### Provided data
-*-*-
-- ==== Sys2Proof/Machine/Fault.lean ====
section
/-! DEFINITION. The fault collector: classes, records, windows, fences, the safe state, injection (R338-R356). -/
namespace Sys2Proof.Machine

/-- R338: the fault classes. -/
inductive FClass where
  | c | d | f | s
  deriving DecidableEq, Repr

/-- Table 11-4: the causes of classes D, F and S; every other cause is of class C. -/
def classOf (cause : Nat) : FClass :=
  if cause ∈ [0x0105, 0x0106, 0x0111, 0x0115, 0x0116, 0x0117, 0x011C, 0x0120, 0x0301, 0x0506] then .d
  else if cause ∈ [0x0102, 0x0104, 0x0112, 0x0114, 0x0501, 0x0901, 0x0906] then .f
  else if cause ∈ [0x0107, 0x011B, 0x0902, 0x0903, 0x0904, 0x0905] then .s
  else .c

/-- Table 11-2: the code of a class. -/
def FClass.code : FClass → Nat
  | .c => 1
  | .d => 2
  | .f => 3
  | .s => 4

def fcMod (s : State) (f : FcX → FcX) : State := hubMod s (fun h => { h with fc := f h.fc })
/-- The next record number of a collector. -/
def fcSeq (s : State) (c : Nat) : Nat := tabGet (fun _ => 0) s.hub.fc.seqs c
def bumpSeq (s : State) (c : Nat) : State := fcMod s (fun x => { x with seqs := tabSet (fun _ => 0) x.seqs c ((fcSeq s c + 1) % 2 ^ 32) })

/-! ## Records (R340, R341) -/

/-- Table 11-2: the eight words of a record. `epoch` is that at detection. -/
def fcWords (s : State) (c : Nat) (cls : FClass) (r : Report) (epoch related : Nat) : List Nat :=
  [cls.code + r.mask % 16 * 2 ^ 16 + r.flags % 16 * 2 ^ 24 + r.cause * 2 ^ 32 + r.unit * 2 ^ 48,
   r.block + r.inst % 2 ^ 16 * 2 ^ 16 + fcSeq s c * 2 ^ 32,
   hubClock s % 2 ^ 48,
   epoch % 2 ^ 48 + related % 2 ^ 16 * 2 ^ 48]
  ++ (List.range 4).map (fun i => r.detail / 2 ^ (64 * i) % 2 ^ 64)

/-- Write words from a register address up. -/
def fcPut (a : Nat) : State → List Nat → State
  | s, [] => s
  | s, v :: t => fcPut (a + 8) (wr s a (BitVec.ofNat 64 v)) t

/-- R342: the interrupt request of a record. -/
def fcIrq (s : State) : State := irqSelf s 4

/-- R340, R342: a class C record; a full ring overwrites its oldest. -/
def pushC (s : State) (c : Nat) (r : Report) (epoch : Nat) : State :=
  let s := flag s (FC_STS_C c)
  if s.hub.fc.stopped.contains c then s
  else
    let tail := getF s (FC_LOG_PTR_C_TAIL c)
    let next := (tail + 1) % 512
    let s := if next = getF s (FC_LOG_PTR_C_HEAD c) then addF (setF s (FC_LOG_PTR_C_HEAD c) (next + 1)) (FC_LOG_PTR_C_LOST c) 1 else s
    let s := fcPut (FC_LOG_C c tail 0) s (fcWords s c .c r epoch 0)
    let s := setF (bumpSeq s c) (FC_LOG_PTR_C_TAIL c) next
    if getF s (FC_CTL_CIRQ c) = 1 then fcIrq s else s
-*-*-
### Your task
All that belongs in the answer is the lines from the start of the entries above through the line containing "at detection. -/", each given exactly.

### Written reply
-- ==== Sys2Proof/Machine/Fault.lean ====
section
/-! DEFINITION. The fault collector: classes, records, windows, fences, the safe state, injection (R338-R356). -/
namespace Sys2Proof.Machine

/-- R338: the fault classes. -/
inductive FClass where
  | c | d | f | s
  deriving DecidableEq, Repr

/-- Table 11-4: the causes of classes D, F and S; every other cause is of class C. -/
def classOf (cause : Nat) : FClass :=
  if cause ∈ [0x0105, 0x0106, 0x0111, 0x0115, 0x0116, 0x0117, 0x011C, 0x0120, 0x0301, 0x0506] then .d
  else if cause ∈ [0x0102, 0x0104, 0x0112, 0x0114, 0x0501, 0x0901, 0x0906] then .f
  else if cause ∈ [0x0107, 0x011B, 0x0902, 0x0903, 0x0904, 0x0905] then .s
  else .c

/-- Table 11-2: the code of a class. -/
def FClass.code : FClass → Nat
  | .c => 1
  | .d => 2
  | .f => 3
  | .s => 4

def fcMod (s : State) (f : FcX → FcX) : State := hubMod s (fun h => { h with fc := f h.fc })
/-- The next record number of a collector. -/
def fcSeq (s : State) (c : Nat) : Nat := tabGet (fun _ => 0) s.hub.fc.seqs c
def bumpSeq (s : State) (c : Nat) : State := fcMod s (fun x => { x with seqs := tabSet (fun _ => 0) x.seqs c ((fcSeq s c + 1) % 2 ^ 32) })

/-! ## Records (R340, R341) -/

/-- Table 11-2: the eight words of a record. `epoch` is that at detection. -/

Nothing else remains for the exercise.